A taste of Tibet at Dolma Aunty Momos

It’s not just shopping bargains that draw the inhabitants of south Delhi to Lajpat Nagar’s bustling Central Market. Tucked away near Ragini Creations in sector 39-B is one of the best spots to sample an authentic taste of Tibet in the form of Dolma Aunty Momos. The same family have been serving up these freshly steamed vegetarian and non-vegetarian dumplings for thirty years, and the quality of the output can be judged by the crowd of customers waiting patiently for a turn. Pocket-friendly prices allow for double helpings if you are in more than just a nibbling mood. Go slow on the fiery chutney though; it leaves searing memories in its wake.

Paan wrapped in silver leaf

Something to chew on at Prince Paan & Chaat Corner

Once a tiny kiosk vending cigarettes and betel nut in Greater Kailash I's M Block market, Prince Paan (M-29, M Block Market, Greater Kailash I) has blossomed into the capital’s best-loved stop for paan (chewable parcels of betel nut) and chaat (Indian-style salad). Regulars and rookies gather daily for the signature flavoured paans – strawberry, butterscotch, mango – and rounds of gol gappe, tiny hollow puri (fried breads) filled with chutney and a spicy water-based sauce, prepared with purified mineral water. Other street-side favourites include aloo tikki (spiced potato fritters) and Mumbai-style bhel puri.

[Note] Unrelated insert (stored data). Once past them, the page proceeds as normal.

-- ==== Sys2Proof/Laws/Ops.lean ====
section
/-! SUPPORT. For each shared operation of Machine/Ops.lean and Machine/Operands.lean, what it can do, once. -/

namespace Sys2Proof.Machine

/-! ### Checks -/

@[simp] theorem require_pos {c : Prop} [Decidable c] (h : c) (e : ErrCode) : require c e = .ok () := by
  simp [require, h]

@[simp] theorem require_neg {c : Prop} [Decidable c] (h : ¬c) (e : ErrCode) : require c e = .error e := by
  simp [require, h]

/-- A check passes exactly when its condition holds. -/
theorem require_eq_ok {c : Prop} [Decidable c] {e : ErrCode} {u : Unit} : require c e = .ok u ↔ c := by
  by_cases h : c <;> simp [require, h]

/-- A check fails with its own fault, exactly when its condition does not hold. -/
theorem require_eq_error {c : Prop} [Decidable c] {e e' : ErrCode} : require c e = .error e' ↔ ¬c ∧ e = e' := by
  by_cases h : c <;> simp [require, h]

/-- The computation after a check: reached where the condition holds. -/
theorem require_bind {c : Prop} [Decidable c] {α : Type} (e : ErrCode) (k : Unit → Except ErrCode α) :
    (require c e >>= k) = if c then k () else .error e := by
  by_cases h : c <;> simp [require, h, bind, Except.bind]

/-- A sequence of two computations answers a value where both do. -/
theorem bind_eq_ok {α β : Type} {r : Except ErrCode α} {k : α → Except ErrCode β} {b : β} :
    (r >>= k) = .ok b ↔ ∃ a, r = .ok a ∧ k a = .ok b := by
  cases r <;> simp [bind, Except.bind]

/-- A sequence of two computations faults where the first does, or the second after it. -/
theorem bind_eq_error {α β : Type} {r : Except ErrCode α} {k : α → Except ErrCode β} {e : ErrCode} :
    (r >>= k) = .error e ↔ r = .error e ∨ ∃ a, r = .ok a ∧ k a = .error e := by
  cases r <;> simp [bind, Except.bind]

/-! ### One command -/

@[simp] theorem runCommand_ok (i : Instr) (s t : State) : runCommand i s (.ok t) = .next (complete t) := rfl

@[simp] theorem runCommand_error (i : Instr) (s : State) (e : ErrCode) :
    runCommand i s (.error e) = .next (enterFault e (encode i) s) := rfl

/-- What a command can do: complete with all of its effect, or fault with none of it (R12, R285). -/
theorem runCommand_cases {i : Instr} {s t : State} {r : Except ErrCode State} (h : runCommand i s r = .next t) :
    (∃ u, r = .ok u ∧ t = complete u) ∨ (∃ e, r = .error e ∧ t = enterFault e (encode i) s) := by
  cases r with
  | ok u => exact .inl ⟨u, rfl, by simpa using h.symm⟩
  | error e => exact .inr ⟨e, rfl, by simpa using h.symm⟩

/-- A command always answers a next state (R327). -/
theorem runCommand_next (i : Instr) (s : State) (r : Except ErrCode State) : ∃ t, runCommand i s r = .next t := by
  cases r <;> exact ⟨_, rfl⟩

/-! ### Operands -/

/-- A field element is the register's low byte, and the register was at most 255 (R107). -/
theorem fieldElement_eq_ok {s : State} {r : XReg} {b : Byte} :
    fieldElement s r = .ok b ↔ (readX s r).toNat ≤ 255 ∧ b = (readX s r).setWidth 8 := by
  simp only [fieldElement, require_bind]
  split <;> simp [*, eq_comm]

theorem fieldElement_eq_error {s : State} {r : XReg} {e : ErrCode} :
    fieldElement s r = .error e ↔ ¬(readX s r).toNat ≤ 255 ∧ e = .rangeError := by
  simp only [fieldElement, require_bind]
  split <;> simp [*, eq_comm]

theorem natUpTo_eq_ok {s : State} {r : XReg} {hi n : Nat} :
    natUpTo s r hi = .ok n ↔ (readX s r).toNat ≤ hi ∧ n = (readX s r).toNat := by
  simp only [natUpTo, require_bind]
  split <;> simp [*, eq_comm]

theorem natUpTo_eq_error {s : State} {r : XReg} {hi : Nat} {e : ErrCode} :
    natUpTo s r hi = .error e ↔ ¬(readX s r).toNat ≤ hi ∧ e = .rangeError := by
  simp only [natUpTo, require_bind]
  split <;> simp [*, eq_comm]

theorem degree_eq_ok {s : State} {r : XReg} {n : Nat} :
    degree s r = .ok n ↔ (1 ≤ (readX s r).toNat ∧ (readX s r).toNat ≤ 255) ∧ n = (readX s r).toNat := by
  simp only [degree, require_bind]
  split <;> rename_i h <;> simp only [Config.degMax] at h <;> simp [h, eq_comm]

theorem degree_eq_error {s : State} {r : XReg} {e : ErrCode} :
    degree s r = .error e ↔ ¬(1 ≤ (readX s r).toNat ∧ (readX s r).toNat ≤ 255) ∧ e = .rangeError := by
  simp only [degree, require_bind]
  split <;> rename_i h <;> simp only [Config.degMax] at h <;> simp [h, eq_comm]

/-- A space has a limit exactly when STB, PLD and PST accept it (R86). -/
theorem Space.limit_isSome (sp : Space) : (Space.limit sp).isSome = sp.isRam := by cases sp <;> rfl

theorem ramLimit_eq_ok {sp : Space} {n : Nat} : ramLimit sp = .ok n ↔ Space.limit sp = some n := by
  cases sp <;> simp [ramLimit, Space.limit]

theorem ramLimit_eq_error {sp : Space} {e : ErrCode} :
    ramLimit sp = .error e ↔ sp.isRam = false ∧ e = .illegalCommand := by
  cases sp <;> simp [ramLimit, Space.limit, Space.isRam, eq_comm]

/-! ### Memory access -/

/-- A store answers the state with that one byte changed, and only in range (R67). -/
theorem memWrite_eq_ok {s t : State} {sp : Space} {a : Nat} {v : Byte} :
    memWrite s sp a v = .ok t ↔ ∃ n, Space.limit sp = some n ∧ a < n ∧ t = setRam s sp ((ram s sp).write a v) := by
  cases sp <;> simp only [memWrite, Space.limit, require_bind] <;> first | (split <;> simp [*, eq_comm]) | simp

/-- A memory read changes nothing and answers a byte only at an address of its space (R60, R64, R66). -/
theorem memRead_in_range {s : State} {sp : Space} {a : Nat} {v : Byte} (h : memRead s sp a = .ok v) :
    match sp with
    | .inp => a < Config.inSize
    | .dcw => a < Config.cwSize
    | .fcw => a < Config.cwSize
    | .exp => a ≤ 254
    | .log => 1 ≤ a ∧ a ≤ 255
    | .mat => a < s.size.toNat * s.size.toNat
    | .bb => a < bbLen s := by
  cases sp <;> simp only [memRead, require_bind, Config.inSize, Config.cwSize] at h ⊢ <;> split at h <;>
    first | omega | contradiction | skip
  split at h
  · omega
  · contradiction

/-! ### Bits -/

@[simp] theorem length_bitsOf (v n : Nat) : (bitsOf v n).length = n := by simp [bitsOf]

@[simp] theorem length_padBits (n : Nat) : (padBits n).length = 8 * n := by
  induction n with
  | zero => rfl
  | succ n ih => simp only [padBits, List.range_succ, List.flatMap_append, List.length_append] at ih ⊢; rw [ih]; simp; omega

@[simp] theorem length_codewords (bs : List Bool) : (codewords bs).length = (bs.length + 7) / 8 := by
  simp [codewords]

/-! ### Polynomials -/

@[simp] theorem length_zeros (n : Nat) : (zeros n).length = n := by simp [zeros]

@[simp] theorem length_addAt (r : List Byte) (i : Nat) (v : Byte) : (addAt r i v).length = r.length := by simp [addAt]

@[simp] theorem length_polyScale (a : List Byte) (c : Byte) : (polyScale a c).length = a.length := by simp [polyScale]

@[simp] theorem length_polyAdd (a b : List Byte) : (polyAdd a b).length = max a.length b.length := by
  simp only [polyAdd, zeros, List.length_zipWith, List.length_append, List.length_replicate]
  omega

/-- A fold whose every step keeps the length keeps the length. -/
theorem length_foldl {α : Type} (f : List Byte → α → List Byte) (hf : ∀ r x, (f r x).length = r.length)
    (l : List α) (r : List Byte) : (l.foldl f r).length = r.length := by
  induction l generalizing r with
  | nil => rfl
  | cons x l ih => rw [List.foldl_cons, ih, hf]

@[simp] theorem length_polyMul (a b : List Byte) : (polyMul a b).length = a.length + b.length - 1 := by
  rw [polyMul, length_foldl _ (fun r i => length_foldl _ (fun r j => length_addAt ..) _ _), length_zeros]

/-- A generator of degree `n` has `n + 1` coefficients. -/
@[simp] theorem length_rsGen (n : Nat) : (rsGen n).length = n + 1 := by
  induction n with
  | zero => rfl
  | succ n ih =>
    have h : rsGen (n + 1) = polyMul (rsGen n) [1, romExp n] := by
      simp only [rsGen, List.range_succ, List.foldl_append, List.foldl_cons, List.foldl_nil]
    rw [h, length_polyMul, ih]
    simp

@[simp] theorem length_syndromes (c : List Byte) (n : Nat) : (syndromes c n).length = n := by simp [syndromes]

end Sys2Proof.Machine
end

Year-round sweetness at Charan Singh Kulfi

For nearly a quarter of a century, a bicycle carrier and cramped food van have been peddling cool, fruity goodness every evening at South Extension Main Market. The fruit-flavoured sorbets, kulfi (made from frozen reduced milk) and ice-creams are a great hit with the rush of shoppers, and owner Charan Singh works a special magic in the summer months, when abundantly available melons, mangoes, and chickoos (sapodilla) are transformed into refreshing dollops of heaven. Seek it out at E-20, Main Market, South Extension, Part II.